Nadav Amit <nadav.amit@xxxxxxxxx> · Fri, 22 Oct 2021 08:37:08 -0700

> On Oct 21, 2021, at 8:06 PM, Andrew Morton <akpm@xxxxxxxxxxxxxxxxxxxx> wrote:
> 
> On Thu, 21 Oct 2021 05:23:22 -0700 Nadav Amit <nadav.amit@xxxxxxxxx> wrote:
> 
>> From: Nadav Amit <namit@xxxxxxxxxx>
>> 
>> Consistent use of the mmu_gather interface requires a call to
>> tlb_start_vma() and tlb_end_vma() for each VMA. free_pgtables() does not
>> follow this pattern.
>> 
>> Certain architectures need tlb_start_vma() to be called in order for
>> tlb_update_vma_flags() to update the VMA flags (tlb->vma_exec and
>> tlb->vma_huge), which are later used for the proper TLB flush to be
>> issued. Since tlb_start_vma() is not called, this can lead to the wrong
>> VMA flags being used when the flush is performed.
>> 
>> Specifically, the munmap syscall would call unmap_region(), which unmaps
>> the VMAs and then frees the page-tables. A flush is needed after
>> the page-tables are removed to prevent page-walk caches from holding
>> stale entries, but this flush would use the flags of the VMA flags of
>> the last VMA that was flushed. This does not appear to be right.
> 
> Any thoughts on what the worst-case end-user cisible effects of this
> would be?
> 
> Again, I'm wondering about the desirability of a -stable backport.

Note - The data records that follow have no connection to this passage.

-- ==== Sys2Proof/Machine/LinkOps.lean ====
section
/-! DEFINITION. The Show Link Port: sorting a frame, the tests of a command, the reply, continuation sequences, partner
frames and the data of the reads (chapter 11). -/

namespace Sys2Proof.Machine

/-! ## Frames (R169 to R171, R179) -/

/-- How the port sorts a valid frame by its address (R170, R171). -/
inductive FrameKind where
  | own | broadcast | partner | other
  deriving DecidableEq, Repr

def State.frameKind (h : Header) (s : State) : FrameKind :=
  if h.addr = 31#5 then .broadcast
  else if h.addr = s.link.strap then .own
  else if s.link.following = true ∧ s.link.partner = some h.addr.toNat then .partner
  else .other

/-- The receiver is off while the driver is enabled for a reply (R169, R173). -/
def State.receiverOn (s : State) : Bool := s.link.reply.isEmpty

/-- The port hunts again. -/
def State.endFrame (s : State) : State := { s with link := { s.link with rxFrame := [] } }

/-- The link error count stays at 65535 once there. -/
def State.linkError (s : State) : State := { s with link := { s.link with errCount := min 65535 (s.link.errCount + 1) } }

/-- Every valid own or broadcast frame restarts the silence timer while show mode is on (R179). -/
def State.heardMaster (s : State) : State :=
  if s.link.showMode then
    { s with link := { s.link with silenceDue := some (s.clock + secs s.items.silenceTime) } }
  else s

/-- A frame in progress is discarded (R169): the bytes gathered before the step and those that came with it. -/
def State.discardFrame (gathered : List Byte) (s : State) : State :=
  if s.receiverOn ∧ (s.link.rxFrame ++ gathered) ≠ [] then s.endFrame.linkError else s

/-! ## Replies (R173, section 11.3) -/

/-- What taking a command makes of the part, its result code and the data of its reply. -/
structure Answer where
  st   : State
  code : ResultCode
  data : List Byte

def Answer.ok (s : State) : Answer := ⟨s, .accepted, []⟩
def Answer.refuse (code : ResultCode) (s : State) : Answer := ⟨s, code, []⟩

/-- Reply byte 5. -/
def State.statusByte (s : State) : Nat :=
  s.prot.pl % 4 + 4 * s.cool.power.code + 16 * s.link.showMode.toNat + 32 * s.arb.hold.toNat

/-- Bytes 1 to 8 + m of a reply that reports the state s (section 11.3). -/
def State.replyBody (code : ResultCode) (data : List Byte) (s : State) : List Byte :=
  b1 s.link.strap.toNat ++ b1 code.code ++ b1 s.changer.state.code ++ opt1 s.changer.position ++ b1 s.statusByte
    ++ b1 s.tape.state.code ++ b1 s.link.flags.byte ++ b1 data.length ++ data

/-- The start byte, the body and its check byte. -/
def frameReply (body : List Byte) : List Byte := 0xD4#8 :: (body ++ [checkByte body])

/-- The reply is formed from the state as it stands once the command has been taken, with the grants it leads to made
(R28, R173): at most 16 queued requests and 15 owed steps (log 4). -/
def State.replyBytes (code : ResultCode) (data : List Byte) (s : State) : List Byte :=
  frameReply ((s.grantsDue 32).replyBody code data)

/-- A reply goes out for an own frame whose reply bit is set, and for no other (R173). -/
def Answer.send (kind : FrameKind) (h : Header) (a : Answer) : State :=
  if kind = .own ∧ h.reply then
    { a.st with link := { a.st.link with reply := a.st.replyBytes a.code a.data } }
  else a.st
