-- ==== Sys2Proof/Safety.lean ====
section
/-! DEFINITION. The terms that the statements use: which blocks a step changes, how a frame reaches the part, and the laws
of the state that the manual gives. -/

namespace Sys2Proof.Machine

/-! ## What a step leaves alone -/

/-- The blocks of 00_scope.md, the configuration in force, and the model's own fields. -/
inductive Block where
  | changer | arb | fade | lamp | cool | scan | tape | dec | cue | prot | link | panel | usage | store | items | law
  | clock | freeCount | pending
  deriving DecidableEq, Repr

/-- A block reads the same in both states. -/
def State.same (b : Block) (s t : State) : Prop :=
  match b with
  | .changer => t.changer = s.changer
  | .arb => t.arb = s.arb
  | .fade => t.fade = s.fade
  | .lamp => t.lamp = s.lamp
  | .cool => t.cool = s.cool
  | .scan => t.scan = s.scan
  | .tape => t.tape = s.tape
  | .dec => t.dec = s.dec
  | .cue => t.cue = s.cue
  | .prot => t.prot = s.prot
  | .link => t.link = s.link
  | .panel => t.panel = s.panel
  | .usage => t.usage = s.usage
  | .store => t.store = s.store
  | .items => t.items = s.items
  | .law => t.law = s.law
  | .clock => t.clock = s.clock
  | .freeCount => t.freeCount = s.freeCount
  | .pending => t.pending = s.pending

/-- t differs from s in the named blocks at most. -/
def State.onlyChanges (bs : List Block) (s t : State) : Prop := ∀ b, b ∉ bs → s.same b t

/-! ## The show link -/

/-- The command table of section 11.3: the command of a code. -/
def linkInstr (code : Nat) (h : Header) (args : List Byte) : Option Instr :=
  match code with
  | 1 => some (.step h args) | 2 => some (.goto h args) | 3 => some (.ret h args) | 4 => some (.home h args)
  | 5 => some (.mark h args) | 6 => some (.flush h args) | 7 => some (.fade h args) | 8 => some (.lamp h args)
  | 9 => some (.lampReset h args) | 10 => some (.hold h args) | 11 => some (.resume h args)
  | 12 => some (.auto h args) | 13 => some (.priority h args) | 14 => some (.lock h args) | 15 => some (.tape h args)
  | 16 => some (.seekCue h args) | 17 => some (.bindCue h args) | 18 => some (.clearMap h args)
  | 19 => some (.follow h args) | 20 => some (.takeShow h args) | 21 => some (.releaseShow h args)
  | 22 => some (.clearFault h args) | 23 => some (.limitClear h args) | 24 => some (.set h args)
  | 25 => some (.lawTable h args) | 26 => some (.scanSlot h args) | 27 => some (.save h args)
  | 28 => some (.read h args) | 29 => some (.readCompletion h args) | 30 => some (.readCounters h args)
  | 31 => some (.setCounter h args) | 32 => some (.standby h args) | 33 => some (.resetPart h args)
  | _ => none

/-- The command table of section 11.3: the argument length of a code. -/
def argLength (code : Nat) : Nat :=
  [0, 3, 3, 2, 2, 0, 0, 5, 1, 0, 0, 0, 1, 5, 1, 1, 1, 2, 0, 2, 0, 0, 0, 1, 6, 6, 3, 0, 2, 0, 0, 6, 1, 0].getD code 0

/-- The receiver is on, and the frame is an own or a broadcast one (R169, R170). -/
abbrev State.takes (h : Header) (s : State) : Prop := s.link.reply = [] ∧ (h.addr = 31#5 ∨ h.addr = s.link.strap)

/-- The receiver is on, and the frame is an own one, which is the only kind that gives up state to a read (R172). -/
abbrev State.takesOwn (h : Header) (s : State) : Prop := s.link.reply = [] ∧ h.addr ≠ 31#5 ∧ h.addr = s.link.strap

/-- The reply of a command frame: sent for an own frame whose reply bit is set and for no other (R173). -/
def State.replied (h : Header) (code : ResultCode) (data : List Byte) (s : State) : State :=
  if h.addr ≠ 31#5 ∧ h.reply = true then { s with link := { s.link with reply := s.replyBytes code data } } else s

/-- What the port itself does with a command frame it takes: it hunts again, the silence timer restarts in show mode,
and a pending sequence is abandoned (R172, R174, R179). -/
def State.framed (s : State) : State :=
  { s with link := { s.link with
      rxFrame := []
      seq := none
      silenceDue := if s.link.showMode then some (s.clock + 1000000 * s.items.silenceTime) else s.link.silenceDue } }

This issue is not relevant for x86, which I am most familiar with, hence my
limited understanding of the impact on specific architectures.

In general, a TLB flush is needed after the page-tables are released
(in contrast to PTE removal) to prevent a speculative page-walk that might
access IO pages or install bogus entries. Such speculative page-walks have
been reported (on x86) as causing a machine-check. [1]

If a certain architecture has different page-walk caches for executable and
non-executable pages (i.e., different page-walk caches for iTLB and dTLB) or
for different page sizes, it might not perform the necessary TLB flush on the
proper TLB.

Looking at the code, we can see MIPS’s flow of:

tlb_flush()
->flush_tlb_range()
->local_flush_tlb_page()
->flush_micro_tlb_vm()

which calls flush_micro_tlb() only if (vma->vm_flags & VM_EXEC). So
MIPS cares about the VM_EXEC. Yet, it is not certain MIPS might be
affected.

For an architecture to be affected it needs to have all the following
properties:

1. Be able to experience hardware failure/exceptions on speculative
   page-walks.

2. Have separate page-walk caches for exec/data or huge/small pages.

3. Flush the TLBs based on VM_EXEC and VM_HUGETLB.

>From the code, MIPS has the 3rd property and presumably the 2nd, but it is
not certain it has the 1st.

I did not mark it as stable, since I am not sure such an architecture
exists.

[1] https://lore.kernel.org/lkml/tip-b956575bed91ecfb136a8300742ecbbf451471ab@xxxxxxxxxxxxxx/